Identical hemodynamic and hormonal responses to 14-day infusions of renin or angiotensin II in conscious rats.

OBJECTIVE

To investigate whether plasma angiotensin II (Ang II) determines the effects of the renin-angiotensin system or whether tissue uptake of renin and localized production of Ang II might account for any cardiovascular, renal, hormonal or drinking effect of circulating renin.

DESIGN

Intravenous infusions of renin (0.6 ng/min; n = 10) and Ang II (3.5 ng/min; n = 10) that produce similar plasma Ang II levels were compared for 2 weeks with vehicle (n = 7) in conscious rats after a 1-week control period. Mean arterial pressure (MAP) and the heart rate were measured continuously. Hormones and renal function were measured twice weekly. Plasma Ang II and recovery data were measured in seven additional rats.

RESULTS

In renin- and Ang II-infused rats, respectively, plasma Ang II increased similarly from 4.5 +/- 0.8 and 4.4 +/- 0.9 to 10.8 +/- 0.7 and 10.6 +/- 0.7 pg/ml and declined similarly in the second week to 7.0 +/- 1.1 and 7.0 +/- 1.5 pg/ml. Plasma renin increased from 4.2 +/- 0.7 to 21.7 +/- 1.3 and fell from 5.9 +/- 0.5 to 0.6 +/- 0.2 ng/ml per h respectively. Plasma prorenin fell similarly (> 70%); angiotensinogen was unchanged. MAP rose initially by 25.6 +/- 1.2 and 23.3 +/- 0.9 mmHg and by an additional 21.1 +/- 2.4 and 27.4 +/- 1.8 mmHg on days 5-8. The heart rate fell gradually but transiently by -11% in both.
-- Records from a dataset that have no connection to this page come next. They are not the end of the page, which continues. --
-- ==== Sys2Proof/Laws/KeepDispatch.lean ====
section
/-!
SUPPORT. Every function of Machine/Dispatch.lean keeps the invariant of the step.
-/
namespace Sys2Proof.Machine

variable {made : Fuses}

theorem exec_inv {i : Instr} {s : State} (h_s : s.Inv made) : Keeps made (exec i s) := by
  unfold exec
  try dsimp only [State.take]
  with_reducible repeat' first
    | assumption
    | apply Keeps.next
    | apply execPfFunctionLevelReset_inv
    | apply execQueueRestart_inv
    | apply execProxyReadData_inv
    | apply execWritePacket_inv
    | apply execSensorStale_inv
    | apply execProxyAccess_inv
    | apply execPeriodLost_inv
    | apply execHoldupSample_inv
    | apply execLinkDown_inv
    | apply execRecover_inv
    | apply execCsi2Line_inv
    | apply execStopClr_inv
    | apply execAxisCompute_inv
    | apply execFcHoldover_inv
    | apply execAddendWrite_inv
    | apply execSpadClearDone_inv
    | apply execVectorMap_inv
    | apply execPdelayReq_inv
    | apply execTallyArrive_inv
    | apply execFwErase_inv
    | apply execWbLate_inv
    | apply execManAck_inv
    | apply execQCfgWrite_inv
    | apply execAttestationDone_inv
    | apply execCeClr_inv
    | apply execModuleReset_inv
    | apply execVectorMax_inv
    | apply execZcTimeout_inv
    | apply execI2cUnfence_inv
    | apply execRetrain_inv
    | apply execLbTimeout_inv
    | apply execConvFrequency_inv
    | apply execPoolMax_inv
    | apply execVectorMin_inv
    | apply execBusDominant_inv
    | apply execCtrlMonitor_inv
    | apply execTxfFlush_inv
    | apply execCsi2EmbeddedData_inv
    | apply execFirmwareChosen_inv
    | apply execIrqForce_inv
    | apply execResWrite_inv
    | apply execEthFrameReceived_inv
    | apply execFence_inv
    | apply execWardenDeadline_inv
    | apply execMatmul_inv
    | apply execSumGranary_inv
    | apply execTxfPush_inv
    | apply execThSet_inv
    | apply execFaultAck_inv
    | apply execQueueStart_inv
    | apply execLedgerWriteDone_inv
    | apply execControlSlot_inv
    | apply execUpstreamFrame_inv
    | apply execCsi2FrameEnd_inv
    | apply execMailboxFence_inv
    | apply execRxhIdRead_inv
    | apply execRecipeCacheFill_inv
    | apply execTxbReq_inv
    | apply execPorNAssert_inv
    | apply execLedgerDequeue_inv
    | apply execMbCommit_inv
    | apply execRailSample_inv
    | apply execSsiTransferEnd_inv
    | apply execWaybillWait_inv
    | apply execPerstNAssert_inv
    | apply execDiagRun_inv
    | apply execLbRelease_inv
    | apply execPortTrainingDone_inv
    | apply execWriteAcknowledgement_inv
    | apply execEncoderEdge_inv
    | apply execIrqEnWrite_inv
    | apply execTlbInv_inv
    | apply execDigest_inv
    | apply execWaybillCrossing_inv
    | apply execTimesync_inv
    | apply execPmbusPoll_inv
    | apply execTrialTimeout_inv
    | apply execEcho_inv
    | apply execLaneLockLoss_inv
    | apply execInvTn_inv
    | apply execSrcLost_inv
    | apply execLedgerScan_inv
    | apply execSilent_inv
    | apply execCanError_inv
    | apply execRegionWrite_inv
    | apply execCopy_inv
    | apply execCanFrameReceived_inv
    | apply execBusRecessive_inv
    | apply execCarryRelease_inv
    | apply execCamSilent_inv
    | apply execFwActivate_inv
    | apply execWiringRetry_inv
    | apply execAttnForwardDense_inv
    | apply execRtpPacket_inv
    | apply execStrobeEnd_inv
    | apply execVoltageSettled_inv
    | apply execDisable_inv
    | apply execLbArrival_inv
    | apply execPorNRelease_inv
    | apply execRxPop_inv
    | apply execOstlerWdt_inv
    | apply execAttnBackward_inv
    | apply execQueuePoll_inv
    | apply execTallyArrival_inv
    | apply execAttStart_inv
    | apply execProbeRead_inv
    | apply execCsi2FrameStart_inv
    | apply execEchoSend_inv
    | apply execPgAdj_inv
    | apply execDvfsTick_inv
    | apply execCurrentDecision_inv
    | apply execStoFbErr_inv
    | apply execThermalSample_inv
    | apply execEpochExchange_inv
    | apply execWdLockstep_inv
    | apply execScrubDone_inv
    | apply execConvDense_inv
    | apply execWdHoldExpired_inv
    | apply execAxEnable_inv
    | apply execQueueFetch_inv
    | apply execProxyWrite_inv
    | apply execStopTimeExpiry_inv
    | apply execHostRelease_inv
    | apply execProxyTimeout_inv
    | apply execTxTimeout_inv
    | apply execCommandCompletion_inv
    | apply execBandAdapt_inv
    | apply execRefclkLoss_inv
    | apply execBlkEnable_inv
    | apply execPerstNRelease_inv
    | apply execRepairWrite_inv
    | apply execEthFrameBoundary_inv
    | apply execLogRead_inv
    | apply execPacketForward_inv
    | apply execRxTimeout_inv
    | apply execUnfence_inv
    | apply execGetInfo_inv
    | apply execLbCfgWrite_inv
    | apply execI2cTransferDone_inv
    | apply execPowerWindowEnd_inv
    | apply execLock_inv
    | apply execEncoderIndex_inv
    | apply execFwVerify_inv
    | apply execTimesyncSend_inv
    | apply execSumFp32_inv
    | apply execBusOffRecovery_inv
    | apply execLinkUp_inv
    | apply execSampleForward_inv
    | apply execRosterSet_inv
    | apply execCanInit_inv
    | apply execLbSelfRelease_inv
    | apply execWbSelWrite_inv
    | apply execLbFire_inv
    | apply execAbortReceipt_inv
    | apply execMonoTimeout_inv
    | apply execSignalFault_inv
    | apply execCurrentLost_inv
    | apply execBusStuck_inv
    | apply execProxyWriteAcknowledgement_inv
    | apply execLedgerWrite_inv
    | apply execProxyRead_inv
    | apply execRunLimit_inv
    | apply execStateCompare_inv
    | apply execAuthDone_inv
    | apply execSrcEnable_inv
    | apply execWait_inv
    | apply execLaunchCount_inv
    | apply execLowWordRead_inv
    | apply execAbort_inv
    | apply execErrinjWrite_inv
    | apply execMergedClose_inv
    | apply execMgmtRead_inv
    | apply execArrivePacket_inv
    | apply execDrainStall_inv
    | apply execDroopRecovery_inv
    | apply execSafeReq_inv
    | apply execHbmTrainingDone_inv
    | apply execTStopExpiry_inv
    | apply execSoftReset_inv
    | apply execI2cStart_inv
    | apply execTnResWrite_inv
    | apply execJitterExpiry_inv
    | apply execTallyConfigWrite_inv
    | apply execCanFrameSent_inv
    | apply execDownstreamFrame_inv
    | apply execArrive_inv
    | apply execPictureDecoded_inv
    | apply execCanListen_inv
    | apply execFenceCompletion_inv
    | apply execErrorResponse_inv
    | apply execEnable_inv
    | apply execZcEdge_inv
    | apply execRoiCommit_inv
    | apply execSensorRead_inv
    | apply execBrakeDelayExpiry_inv
    | apply execPorterDescriptor_inv
    | apply execBarrierTimeout_inv
    | apply execRegisterWrite_inv
    | apply execFenceLift_inv
    | apply execCanArbitration_inv
    | apply execTsNsRead_inv
    | apply execPartWrite_inv
    | apply execManifestClose_inv
    | apply execCanWake_inv
    | apply execGroupReset_inv
    | apply execFwWrite_inv
    | apply execFwConfirm_inv
    | apply execTimebaseChange_inv
    | apply execAttnForwardRetrieval_inv
    | apply execLaunchTime_inv
    | apply execKWrite_inv
    | apply execLogPageWritten_inv
    | apply execVfFunctionLevelReset_inv
    | apply execIrqPendWrite_inv
    | apply execGleanDone_inv
    | apply execRecInv_inv
    | apply execClose_inv
    | apply execPoolAvg_inv
    | apply execConvDiagonal_inv
    | apply execCommit_inv
    | apply execTallyTimeout_inv
    | apply execDataSlot_inv
    | apply execCanNormal_inv
    | apply execIrqRouteWrite_inv
    | apply execRnnStep_inv
    | apply execLawCommit_inv
    | apply execRelease_inv
    | apply execMailboxTimeout_inv
    | apply execRestart_inv
    | apply execTxtsInfoRead_inv
    | apply execSclLowTimeout_inv
    | apply execEscWaitExpiry_inv
    | apply execFrameTimeout_inv
    | apply execStartupRunDone_inv
    | apply execQTailWrite_inv
    | apply execDriverLatch_inv
    | apply execDroop_inv
    | apply execGleanStart_inv
    | apply execEngineWindow_inv
    | apply execSmbalert_inv
    | apply execPgEnable_inv
    | apply execAbortDone_inv
    | apply execStalled_inv
    | apply execCanSleep_inv
    | apply execMgmtWrite_inv
    | apply execTensorRailsUp_inv
    | apply execWbWaitTimeout_inv
    | apply execEthTxDone_inv
    | apply execStep_inv
    | apply execAnnounce_inv
    | apply execMasterWrite_inv
    | apply execTxbAbort_inv
    | apply execSet_inv
    | apply State.inv_foldl
    | (intro _ _ _; try dsimp only)
    | split
    | simp only [State.inv_mk]

end Sys2Proof.Machine
end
Although the initial MAP rise was slower in renin-infused rats (P< 0.05) MAP returned to baseline within 2 h after both infusions were stopped. Changes in renal vascular resistance, renal blood flow, glomerular filtration rate, urinary sodium, potassium and water excretion and water intake were not significantly different between renin- and Ang II-infused rats.

CONCLUSIONS

Intravenous infusions of low doses of renin or Ang II into conscious rats increase MAP identically. MAP increases in two phases 5-8 days apart, in coordination with transient falls in the heart rate. Renin- and Ang II-induced chronic hypertension are identically sustained by very small increases in plasma Ang II. Blood pressure increases more slowly with renin infusions, consistent with tissue binding. Notwithstanding, no evidence was obtained for a physiological role of tissue-bound renin in causing the cardiovascular, renal, hormonal and drinking responses measured in this study.